Wydrukuj tę stronę

Raport: Działania lokatorskie w 2013 roku

  • rozbrat.org
  • środa, 08 styczeń 2014
W sobotę 4 stycznia odbyło się walne zebranie Wielkopolskiego Stowarzyszenia Lokatorów. Podsumowano na nim dwa lata działalności. Zwrócono uwagę na kilka zasadniczych kwestii, które WSLowi udało się uzyskać. Po pierwsze, dzięki nagłośnieniu łamania praw lokatorów znaczna części opinii publicznej inaczej dziś już postrzega problem lokatorski, zwłaszcza pod kątem przymusowych wysiedleń i tzw. czyszczenia kamienic. Proceder ten jest obecnie masowo potępiany i rzadziej szuka się uzasadnienia w prawie do swobodnego dysponowania własnością.Po drugie zarządcy kamienic przestali być bezkarni i najbardziej brutalni czyściciele kamienic stanęli przed sądem za starking. Dla WSL wiązało się to wcześniej z koniecznością pozyskania funduszy na cele pomocy prawnej dla poszkodowanych lokatorów. Dzięki zorganizowanej przez WSL zbiórce, w która zaangażowanych było też szereg innych środowisk, udało się pozyskać 5.300 zł. na cele pomocy prawnej. Dodajmy, że Stowarzyszenie oprócz indywidualnych darowizn i składek członkowskich nie otrzymuje żadnej innej pomocy finansowej z zewnątrz (od państwa czy samorządu, a nawet z tzw. trzeciego sektora czyli np. fundacji czy innych stowarzyszeń)Po trzecie, kilkadziesiąt osób uzyskało od WSL bezpośrednią pomoc formalno-prawną. Dzięki temu możliwe było założenie dodatkowych (obok starkingu) spraw o przywrócenie posiadania czy o odszkodowania za nielegalne wysiedlenia. Część tych spraw została już wygrana. Tym samym – po czwarte - działania Stowarzyszenia doprowadziły do sytuacji, że właściciele kamienic ponoszą dziś – jeżeli chcą się szybko pozbyć lokatorów – o wiele większe koszty. Roszczenie odszkodowawcze wzrosły od maksymalnie kilkunastu tysięcy (a bywało, że jeszcze niedawno lokatorzy godzili się na odszkodowania w wysokości kilku tysięcy zł.), do nawet blisko 60 tys.  Największe odszkodowanie – wygrane sądownie – wyniosło 135 tys. zł. Dodatkowo lokatorzy stawiają dziś bardziej zdecydowany opór i nie chcą się zadowolić niskimi kwotami, a właściciele – pod naciskiem opinii publicznej i WSL – mniej są skłonni stosować brutalne wysiedlenia.

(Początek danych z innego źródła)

/-- The time of the running pattern's next edges comes (section 7.5): the n edges that have this time, the one after them being
later, are applied in pool order. An output that one of them names takes the level of the last that does, an enabled pin shows it
XOR invert, every other output keeps its level, and the next edge moves on by n. The time is offset tu after the origin and the
whole REFCLK periods in fine tenths of a tu, the period in which the instant lies (log entry 18; the operands are log entry 16);
once a REFCLK period has passed, EXPOSING and CHSEL show the running exposure (section 7.6). A time that no remaining edge has
does nothing (log entry 16). -/
def Obligations.PatternEdge : Prop :=
  ∀ (r : RunningPattern) (s : State) (c : Settings), s.cfg = some c → s.engine.mode = .running r →
    (∀ offset fine n, 1 ≤ n →
      (∀ m, r.next ≤ m → m < r.next + n →
        ∃ e, (c.patternEdges r.pattern)[m]? = some e ∧ e.offset = offset ∧ e.fine = fine ∧ e.output < 8) →
      (∀ e, (c.patternEdges r.pattern)[r.next + n]? = some e →
        offset < e.offset ∨ (offset = e.offset ∧ fine < e.fine)) →
      Completes (.patternEdge offset fine) s (fun t =>
        t.engine.mode = .running { r with next := r.next + n } ∧
        (∀ m e, r.next ≤ m → m < r.next + n → (c.patternEdges r.pattern)[m]? = some e →
          (∀ m' e', m < m' → m' < r.next + n → (c.patternEdges r.pattern)[m']? = some e' → e'.output ≠ e.output) →
          t.engine.levels.getLsbD e.output = e.level ∧
          (c.enableMask.getLsbD e.output = true →
            t.drv e.output = some (e.level != c.invertMask.getLsbD e.output)) ∧
          (c.enableMask.getLsbD e.output = false → t.drv e.output = none)) ∧
        (∀ i, i < 8 → (∀ m e, r.next ≤ m → m < r.next + n → (c.patternEdges r.pattern)[m]? = some e → e.output ≠ i) →
          t.engine.levels.getLsbD i = s.engine.levels.getLsbD i) ∧
        (s.timer.mode = .running → r.origin + offset ≤ c.frameLength →
          s.timer.value < r.origin + offset ∨
            (s.timer.value = r.origin + offset ∧ s.timer.prescaler ≤ fine * c.divider / 10) →
          t.timer.value = r.origin + offset ∧ t.timer.prescaler = fine * c.divider / 10) ∧
        (s.timer.value < t.timer.value ∨ s.timer.prescaler < t.timer.prescaler ∨ s.engine.gap = false →
          t.exposing = some true ∧ t.chsel = some r.channel) ∧
        t.timer.frame = s.timer.frame ∧ s.onlyChanges t [.timer, .engine])) ∧
    (∀ offset fine, (∀ e ∈ (c.patternEdges r.pattern).drop r.next, ¬ (e.offset = offset ∧ e.fine = fine)) →
      Completes (.patternEdge offset fine) s (fun t => t = s))

/-- The table of section 6.3 for arrivals on TRGA and TRGB, with the filter of section 10.2: an arrival is a high level held for D
samples in a row after an accepted low one, a new level is accepted after D samples in a row, and a sample of the accepted level
ends a run of the other; the run goes on from one command to the next. Before load completion the inputs are not sampled. The
operands, and that the samples of one command follow those of the one before on that input, are the model's (log entry 21). -/
def Obligations.TriggerArrivals : Prop :=
  ∀ (input : TrgInput) (lows highs : Nat) (s : State),
    let f := s.demand.filterOf input
    let low : Settings → Prop := fun c => f.high = false ∨ (1 ≤ lows ∧ c.divider ≤ f.run + lows)
    let run : Settings → Nat := fun c =>
      if lows = 0 then f.run else if f.high = true ∧ f.run + lows < c.divider then f.run + lows else 0
    let arrives : Settings → Prop := fun c => low c ∧ 1 ≤ highs ∧ c.divider ≤ run c + highs
    let other : TrgInput := match input with | .trga => .trgb | .trgb => .trga
    let names : Settings → Nat → Prop := fun c i =>
      (c.classOf i).source = (match input with | .trga => Source.trga | .trgb => Source.trgb)
    let unchanged : State → Prop := fun t =>
      t.demand.entries = s.demand.entries ∧ t.demand.nextRequest = s.demand.nextRequest ∧
      t.demand.claimRecord = s.demand.claimRecord ∧ t.demand.exposures = s.demand.exposures
    (s.cfg = none → Completes (.triggerArrival input lows highs) s (fun t => t = s)) ∧
    (∀ c, s.cfg = some c → Completes (.triggerArrival input lows highs) s (fun t =>
      ((t.demand.filterOf input).high = true ↔ arrives c ∨ ¬ low c) ∧
      (highs = 0 → (t.demand.filterOf input).run = run c) ∧
      (1 ≤ highs → low c → ¬ arrives c → (t.demand.filterOf input).run = run c + highs) ∧
      (1 ≤ highs → arrives c ∨ ¬ low c → (t.demand.filterOf input).run = 0) ∧
      t.demand.filterOf other = s.demand.filterOf other)) ∧
    (s.station = .loading ∨ s.station = .loadFailed → Completes (.triggerArrival input lows highs) s (fun t =>
      unchanged t ∧ s.onlyChanges t [.demand])) ∧
    (∀ c, s.cfg = some c → ¬ arrives c ∨ (∀ i, i < 4 → ¬ names c i) →
      Completes (.triggerArrival input lows highs) s (fun t => unchanged t ∧ s.onlyChanges t [.demand])) ∧
    (∀ c cls, s.cfg = some c → arrives c → cls < 4 → names c cls → (∀ j, j < 4 → j ≠ cls → ¬ names c j) →
      (s.station = .member → s.demand.entries.length < 12 →
        Completes (.triggerArrival input lows highs) s (fun t =>
          t.demand.entries =
            s.demand.entries ++ [{ request := s.demand.nextRequest, cls := cls, age := 0, bound := none }] ∧
          t.demand.nextRequest = s.demand.nextRequest + 1 ∧ t.demand.filterOf input = { high := true, run := 0 } ∧
          t.demand.claimRecord = s.demand.claimRecord ∧ t.demand.exposures = s.demand.exposures ∧
          s.onlyChanges t [.demand])) ∧
      (s.station = .member → s.demand.entries.length = 12 →
        Completes (.triggerArrival input lows highs) s (fun t =>
          unchanged t ∧ t.counters = s.counters.add .overruns 1 ∧
          t.events = s.events.offer { kind := .overrun, frame := s.timer.frame, cls := some cls } ∧
          s.onlyChanges t [.demand, .events, .counters])) ∧
      (s.station = .listening ∨ s.station = .joining ∨ s.station = .leaving ∨ s.station = .offline ∨
          s.station = .isolated →
        Completes (.triggerArrival input lows highs) s (fun t =>
          unchanged t ∧ t.counters = s.counters.add .refusedTriggers 1 ∧
          s.onlyChanges t [.demand, .counters])))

Wreszcie, choć miasto nadal uchyla się od odpowiedzialności za braki mieszkaniowe, to w kilku przypadkach udało się – w wyniku nacisków – uzyskać lokale socjalne (komunalne) dla ofiar czyścicieli kamienic. Nastąpił też wyraźny zwrot w polityce mieszkaniowej w kierunku większego zaangażowania w budownictwo komunalne i socjalne.

Więcej na ten temat znajdziecie na stronie Stowarzyszenia www.wsl-poznan.pl. Poniżej publikujemy tymczasem najważniejsze wydarzenia lokatorskie w jakie była zaangażowana Federacja Anarchistyczna s. Poznań wraz z WSL w 2013 roku.

Styczeń
Od stycznia były kontynuowane akcje skierowane przeciw instytucjom finansującym nielegalne wysiedlenia (w tym NeoBank). Przedstawiciele środowisk artystycznych i akademickich wzywali do bojkotu NeoBanku. W efekcie bank musiał zmienić strategię działań, próbując bronić się przed utratą dobrego wizerunku. Zaczął współpracę z zewnętrznymi podmiotami, nie tworząc już kolejnych spółek-córek. Jednak widoczne pozostały ścisłe powiązania personalne banku z zewnętrznymi firmami – wciąż pojawiały się te same nazwiska.

10 stycznia odbyła się pikieta protestacyjna pod Zarządem Komunalnych Zasobów Lokalowych. Miała ona związek z planowanymi na 11 stycznia rozprawami o eksmisje. W proteście wzięli udział działaczki i działacze Wielkopolskiego Stowarzyszenia Lokatorów (m.in. byli mieszkańcy kamienicy przy ulicy Małeckiego, a także lokatorzy ze Stolarskiej i Niegolewskich) oraz Federacji Anarchistycznej s. Poznań.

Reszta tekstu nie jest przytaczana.